[Stored data entries]
——

-- ==== Sys2Proof/Tests/Slice0.lean ====
section
/-! SUPPORT. Small tests: ill-formed commands, effects worked out by hand from the specification, and for each statement with
hypotheses a state that meets them. -/

set_option Elab.async false
set_option maxRecDepth 20000

open Sys2Proof Sys2Proof.Machine

namespace Sys2Proof.Tests

/-! ### Well-formed commands -/

/-- One command for each kind of bound, its number at the bound. -/
theorem test_ill_formed_refused : ∀ i ∈ (
  [.enable .host 256, .commandStart 0 (2 ^ 32), .consWrite .host 256 0, .eventValueWrite .host 65536 0, .failClear .host 1024 0,
   .stagedSetSwap 4096 0, .stagedSetSwap 0 (2 ^ 32), .gateListSwap 512, .watchdog 800, .tileScrub 0 65536, .productDrain 0 256,
   .multicastArrival 0 0 800, .registerWrite .host (2 ^ 26) 8 0, .registerWrite .host 0 9 0, .rereq 16384 0 0 0, .rereq 0 (2 ^ 32) 0 0,
   .rereq 0 0 16 0, .rereq 0 0 0 4096, .backgroundCopy 4096, .stripePeerDead (2 ^ 24), .hostWindowRead (2 ^ 52),
   .warehouseLinkLoss 4, .agerVisit 4, .insert .host 0 (2 ^ 40), .meterRead .host 65536, .ack 0 (2 ^ 32), .credit 0 16 0,
   .credit 0 0 (2 ^ 32), .beacon 0 (2 ^ 48), .dockScrub 24, .lossOfLock ⟨512, []⟩, .frame 0 (2 ^ 20) [], .frame 0 0 [⟨512, 0, 0, [], []⟩],
   .frame 0 0 [⟨0, 0, 2 ^ 58, [], []⟩], .frame 0 0 [⟨0, 0, 0, [4], []⟩], .frame 0 0 [⟨0, 0, 0, [], [544]⟩], .ident 0 8 0, .ident 0 0 (2 ^ 40), .align 512 0, .align 0 (2 ^ 40), .lock 64, .miss 0 64,
   .ackTimer 32, .spanPeerDead 16 0, .spanPeerDead 0 16, .lodgeSample [] 65536 0, .lodgeSample [] 0 65536, .hdmDecoderCommit 8 0 0,
   .ideKeySwitch 2 0, .ideKeySwitch 0 2, .seal .host 32768, .hmDock .host 4 0, .gatherGo .host 512, .pcEnable .host 64 0,
   .moCntClear .host 64, .bhCntClear .host 8, .bsCntClear .host 256, .peakClr .host 4, .warehouseLinkUp 0 17 0 true true 0,
   .warehouseLinkUp 0 0 65 true true 0, .warehouseLinkUp 0 0 0 true true 8192, .entdaa 128] : List Instr), i.wellFormed = false := by decide

/-- Numbers just below their bounds. -/
theorem test_well_formed_accepted : ∀ i ∈ ([.enable .host 255, .eventValueWrite .host 65535 0, .watchdog 799, .rereq 16383 (2 ^ 32 - 1) 15 4095,
    .credit 511 15 (2 ^ 32 - 1), .align 511 (2 ^ 40 - 1), .frame 511 0 [⟨511, 2 ^ 40 - 1, 2 ^ 58 - 1, [3], [543]⟩], .spanPeerDead 15 15, .warehouseLinkUp 3 16 64 true true 8191, .entdaa 127] : List Instr), i.wellFormed = true := by
  decide

/-- No row of the table has bits, so no word spells a command. -/
theorem test_no_word_spells_a_command : ∀ w ∈ [0, 1, 0xFFFFFFFF], decodeTableWord 32 w = none := by decide

/-! ### States for the tests -/

/-- A module whose main stages are up and which has booted. -/
def on : State :=
  ({ State.reset with sup := { State.reset.sup with rails := .main, modEn := true, pwrGood := true } } : State).put F.GEN_STATUS_BOOT_DONE [] 1

def always : Guard := ⟨0, false⟩
def seg0 : Seg := ⟨0, 0x1000, true, true, 1⟩

/-- A launched kernel. -/
def kern : Kern :=
  ⟨false, 0, 0, 1, 0, 0, none, List.replicate 8 seg0, 0x400, 16, 4, [0, 1], 0, 0, [], [], [], 0, 0, false, [], 1000, 0, 0⟩

/-- A kernel bound to a COLLECTIVE. -/
def bound : Kern := { kern with bound := true, arrwBase := 0x10000, arrwSlots := 2 }

/-- `on` with Pavilion 0 in this state, RUNNING. -/
def runs (p : Pav) : State := (on.setPav 0 p).put F.PV_RUN_STATE [0] 3

def regs (l : List (Nat × Word64)) : Pav := { Pav.fresh with s := l, kern := some kern, pc := 0x100, vl := 64 }

/-- What a command leaves. -/
def after (i : Instr) (s : State) : State := match exec i s with | .next t => t | _ => State.reset

def pavAfter (i : Instr) (p : Pav) : Pav := (after i (runs p)).pav 0

theorem issues (p : Pav) (k : Kern) (hk : p.kern = some k) : (runs p).Issues 0 always k := by
  have hp : (runs p).pav 0 = p := by simp [runs, State.pav, State.setPav, State.put, State.wr]
  exact ⟨by rw [hp, hk], State.get_put_self _ (by decide) _ _, by
    have : (runs p).pv.images = [] := by simp [runs, State.setPav, State.put, State.wr, on, State.reset]
    simp [State.fetchBad, this, spGet], by decide, by rw [hp]; rfl⟩

/-! ### Hypotheses of the statements on the block's other commands -/

theorem writes (req : Requester) (r : Reg) (idx : List Nat) (h : (on.powered && (idxIn r idx && on.checkReg req r idx)) = true) :
    on.Writes req r idx := by
  simp only [Bool.and_eq_true] at h
  exact ⟨h.1, h.2.1, h.2.2⟩

/-- The registers that the rows write through their own commands, each at its last index. -/
theorem witness_rows_write : ∀ x ∈ ([(.host, .GEN_CTRL, []), (.host, .WK_RING_CTRL, [255]), (.host, .WK_CQ_CONS, [255]), (.host, .WK_EVENT, [65535]),
    (.host, .WK_EVFAIL, [1023]), (.host, .WK_COMMIT, []), (.host, .PV_FAULT, [799]), (.host, .MO_REREQ, []), (.host, .MO_SLIP_CFG, []),
    (.host, .BH_CTRL, []), (.host, .HB_OP, [3]), (.host, .SC_METER_SEL, []), (.host, .CT_RATE, []), (.host, .CT_STEP, []),
    (.host, .CT_SNAP_CMD, []), (.hm, .QY_CMIS_CMD, [63]), (.host, .LH_CAL, []), (.hm, .HM_HEARTBEAT, []), (.host, .HM_CTRL, []),
    (.host, .HM_DOCK, [3]), (.host, .TL_BW_CFG, []), (.host, .TL_CTRL, []), (.host, .TL_GATHER, []), (.host, .TL_PC_CFG, [63]),
    (.host, .TL_PC_VAL, [63]), (.host, .TL_DUMP_RING, []), (.host, .TL_SAMPLE_RING, []), (.host, .TL_SAMPLE_CTL, []), (.host, .PV_TILE_ERR, []),
    (.host, .PV_XRANGE, []), (.host, .MO_NONDET_COUNT, []), (.host, .MO_CNT_CLEAR, []), (.host, .BH_CNT_CLEAR, []), (.host, .DK_ERR_CNT, []),
    (.host, .WH_ERR_CNT, []), (.host, .BS_CNT_CLEAR, []), (.host, .BS_BUF_USED, [3]), (.host, .HB_PAR_ERR, [3]), (.host, .LH_WITHDRAW_CNT, []),
    (.host, .BW_DROP, []), (.host, .PM_DROPS, []), (.host, .GH_DENY_CNT, []), (.host, .QY_PRBS_CTRL, pidx 511), (.host, .GH_REQ, [])] :
    List (Requester × Reg × List Nat)), on.Writes x.1 x.2.1 x.2.2 := by
  intro x hx
  apply writes
  revert x hx
  decide +kernel
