-- ==== Sys2Proof/Tests/Slice0.lean ====
section
/-!
SUPPORT. The model's own tests. Expected results are those of 95_test_vectors.md (the vector's name stands with each
test) or of the encoding column of 30_encoding.md rule R70, never the model's own answer. After them, for each
statement with hypotheses, a concrete witness that meets them.
-/
namespace Sys2Proof.Tests

open Sys2Proof Sys2Proof.Machine

/-! ### Decoding: one word of every row, written out from the encoding column of R70 -/

theorem test_decode_nop : decodeTableWord 16 0b0000000000000000 = some .nop := by decide
theorem test_decode_cls : decodeTableWord 16 0b0000000011100000 = some .cls := by decide
theorem test_decode_ret : decodeTableWord 16 0b0000000011101110 = some .ret := by decide
theorem test_decode_jp : decodeTableWord 16 0b0001001000110100 = some (.jp 0x234) := by decide
theorem test_decode_call : decodeTableWord 16 0b0010001000010000 = some (.call 0x210) := by decide
theorem test_decode_seImm : decodeTableWord 16 0b0011001101000010 = some (.seImm 3 0x42) := by decide
theorem test_decode_sneImm : decodeTableWord 16 0b0100001101000010 = some (.sneImm 3 0x42) := by decide
theorem test_decode_seReg : decodeTableWord 16 0b0101000100100000 = some (.seReg 1 2) := by decide
theorem test_decode_ldImm : decodeTableWord 16 0b0110101000001010 = some (.ldImm 0xA 0x0A) := by decide
theorem test_decode_addImm : decodeTableWord 16 0b0111000000000010 = some (.addImm 0 0x02) := by decide
theorem test_decode_ldReg : decodeTableWord 16 0b1000000000010000 = some (.ldReg 0 1) := by decide
theorem test_decode_orReg : decodeTableWord 16 0b1000000000010001 = some (.orReg 0 1) := by decide
theorem test_decode_andReg : decodeTableWord 16 0b1000000000010010 = some (.andReg 0 1) := by decide
theorem test_decode_xorReg : decodeTableWord 16 0b1000000000010011 = some (.xorReg 0 1) := by decide
theorem test_decode_addReg : decodeTableWord 16 0b1000111100010100 = some (.addReg 0xF 1) := by decide
theorem test_decode_subReg : decodeTableWord 16 0b1000001000110101 = some (.subReg 2 3) := by decide
theorem test_decode_shr : decodeTableWord 16 0b1000000100100110 = some (.shr 1 2) := by decide
theorem test_decode_subnReg : decodeTableWord 16 0b1000000100100111 = some (.subnReg 1 2) := by decide
theorem test_decode_shl : decodeTableWord 16 0b1000000100001110 = some (.shl 1 0) := by decide
theorem test_decode_sneReg : decodeTableWord 16 0b1001000100100000 = some (.sneReg 1 2) := by decide
theorem test_decode_ldI : decodeTableWord 16 0b1010001100000000 = some (.ldI 0x300) := by decide
theorem test_decode_jpV0 : decodeTableWord 16 0b1011111111111111 = some (.jpV0 0xFFF) := by decide
theorem test_decode_rnd : decodeTableWord 16 0b1100000000001111 = some (.rnd 0 0x0F) := by decide
theorem test_decode_drw : decodeTableWord 16 0b1101101010110011 = some (.drw 0xA 0xB 3) := by decide
theorem test_decode_skp : decodeTableWord 16 0b1110010110011110 = some (.skp 5) := by decide
theorem test_decode_sknp : decodeTableWord 16 0b1110010110100001 = some (.sknp 5) := by decide
theorem test_decode_ldVxDt : decodeTableWord 16 0b1111000100000111 = some (.ldVxDt 1) := by decide
theorem test_decode_ldVxK : decodeTableWord 16 0b1111001100001010 = some (.ldVxK 3) := by decide
theorem test_decode_ldDtVx : decodeTableWord 16 0b1111000000010101 = some (.ldDtVx 0) := by decide
theorem test_decode_ldStVx : decodeTableWord 16 0b1111000000011000 = some (.ldStVx 0) := by decide
theorem test_decode_addI : decodeTableWord 16 0b1111001000011110 = some (.addI 2) := by decide
theorem test_decode_ldF : decodeTableWord 16 0b1111000000101001 = some (.ldF 0) := by decide
theorem test_decode_ldB : decodeTableWord 16 0b1111000000110011 = some (.ldB 0) := by decide
theorem test_decode_ldMemVx : decodeTableWord 16 0b1111000101010101 = some (.ldMemVx 1) := by decide
theorem test_decode_ldVxMem : decodeTableWord 16 0b1111001001100101 = some (.ldVxMem 2) := by decide

/-! ### Well-formed words: for each family that has unknown words, one that the check refuses (R79) -/

theorem smoke_family0_refused : wordWellFormed 0x0123 = false := by decide
theorem smoke_family5_refused : wordWellFormed 0x5121 = false := by decide
theorem smoke_family8_refused : wordWellFormed 0x8008 = false := by decide
theorem smoke_family9_refused : wordWellFormed 0x9001 = false := by decide
theorem smoke_familyE_refused : wordWellFormed 0xE000 = false := by decide
theorem smoke_familyF_refused : wordWellFormed 0xF0FF = false := by decide
theorem smoke_keySet_refused : (HostOp.keySet 16 true).wellFormed = false := by decide
theorem smoke_word_accepted : wordWellFormed 0xDAB3 = true := by decide
theorem test_decode_truncated : decodeBytes [0x12] = .error .truncated := by decide

/-! ### One step of a small state -/

/-- The reset state with some registers set. -/
def withRegs (rs : List (Reg × Byte)) : State := rs.foldl (fun s r => s.setV r.1 r.2) State.reset

/-- `withRegs` with I set and bytes stored at 0x300. -/
def withData (rs : List (Reg × Byte)) (i : Word) (bs : List Byte) : State :=
  { withRegs rs with i := i }.writeBytes 0x300 bs
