-- ==== Sys2Proof/Config.lean ====
section
/-!
DEFINITION. The implementation parameters of 00_scope.md R7: the constants the spec fixes, the open parameters as one
`Config` (carried by State, log 1), and the free value `RandomByte`.
-/

namespace Sys2Proof

/-- `MEM_SIZE` (00_scope.md R7). -/
@[simp] abbrev memSize : Nat := 0x1000
/-- `PROG_BASE` (00_scope.md R7). -/
@[simp] abbrev progBase : Nat := 0x200
/-- `PROG_MAX` = 4096 − 0x200 (00_scope.md R7, 70_reset_and_hazards.md R251). -/
@[simp] abbrev progMax : Nat := 3584
/-- `FONT_BASE` (00_scope.md R7). -/
@[simp] abbrev fontBase : Nat := 0x050
/-- The font's length: 16 glyphs of 5 bytes (00_scope.md R7). -/
@[simp] abbrev fontSize : Nat := 80
/-- `TIMER_RATE`, the divisor in `speed/60` (00_scope.md R7). -/
@[simp] abbrev timerRate : Nat := 60

/-- `VF_DEST_ORDER` (42_register_alu.md R141, D5): which of the two writes comes last when both go to VF. -/
inductive VfDestOrder where
  | flagLast
  | resultLast
deriving DecidableEq, Repr, Inhabited

/-- `DRAW_VF_NO_COLLISION` (44_display.md R191, D6): VF after a draw that clears no cell. -/
inductive DrawVfNoCollision where
  | zero
  | unchanged
deriving DecidableEq, Repr, Inhabited

/-- `FAULT_PC_REPORT` (60_exceptions.md R227, D12): the pc a fault record holds. -/
inductive FaultPcReport where
  | instrAddr
  | nextPc
deriving DecidableEq, Repr, Inhabited

/-- The 80 bytes of `FONT` (00_scope.md R7). -/
abbrev Font := Vector Byte 80

/-- The open parameters of 00_scope.md R7. `stackLimit = none` is `unbounded`. -/
structure Config where
  speed : Nat
  font : Font
  stackLimit : Option Nat
  loadstoreIndexIncrement : Bool
  vfDestOrder : VfDestOrder
  drawVfNoCollision : DrawVfNoCollision
  clearSetsDirty : Bool
  faultPcReport : FaultPcReport
deriving DecidableEq, Repr, Inhabited

/-- The default `FONT` table of 20_memory.md R58, glyph 0 first (PRESUMED by the spec, D2; log 4). -/
def defaultFont : Font :=
  #v[0xF0, 0x90, 0x90, 0x90, 0xF0,  0x20, 0x60, 0x20, 0x20, 0x70,
     0xF0, 0x10, 0xF0, 0x80, 0xF0,  0xF0, 0x10, 0xF0, 0x10, 0xF0,
     0x90, 0x90, 0xF0, 0x10, 0x10,  0xF0, 0x80, 0xF0, 0x10, 0xF0,
     0xF0, 0x80, 0xF0, 0x90, 0xF0,  0xF0, 0x10, 0x20, 0x40, 0x40,
     0xF0, 0x90, 0xF0, 0x90, 0xF0,  0xF0, 0x90, 0xF0, 0x10, 0xF0,
     0xF0, 0x90, 0xF0, 0x90, 0x90,  0xE0, 0x90, 0xE0, 0x90, 0xE0,
     0xF0, 0x80, 0x80, 0x80, 0xF0,  0xE0, 0x90, 0x90, 0x90, 0xE0,
     0xF0, 0x80, 0xF0, 0x80, 0xF0,  0xF0, 0x80, 0xF0, 0x80, 0x80]

/-- The default of every parameter (00_scope.md R7). The spec gives `speed` no default: 700 is its worked case
(40_execution_cycle.md R102) and the model's DESIGN CHOICE for `State.reset` (log 2, unsafe). -/
def Config.default : Config where
  speed := 700
  font := defaultFont
  stackLimit := some 16
  loadstoreIndexIncrement := false
  vfDestOrder := .flagLast
  drawVfNoCollision := .zero
  clearSetsDirty := false
  faultPcReport := .instrAddr

/-- The free value `RandomByte` (00_scope.md R7, 42_register_alu.md R153, D16): the k-th draw, under no law. It has no
body, so nothing can be proved of a draw's value (log 5). -/
opaque Config.randomByte : Nat → Byte

end Sys2Proof
end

——

◆ WHAT YOU SHOULD DO
Only the lines above from the line containing "revert x hx" through the line containing "test) or of" should be retyped, exactly and with both ends included.

◆ TASK SOLUTION
  revert x hx
  decide +kernel
-- ==== Sys2Proof/Tests/Slice0.lean ====
section
/-!
SUPPORT. The model's own tests. Expected results are those of 95_test_vectors.md (the vector's name stands with each
test) or of the encoding column of 30_encoding.md rule R70, never the model's own answer. After them, for each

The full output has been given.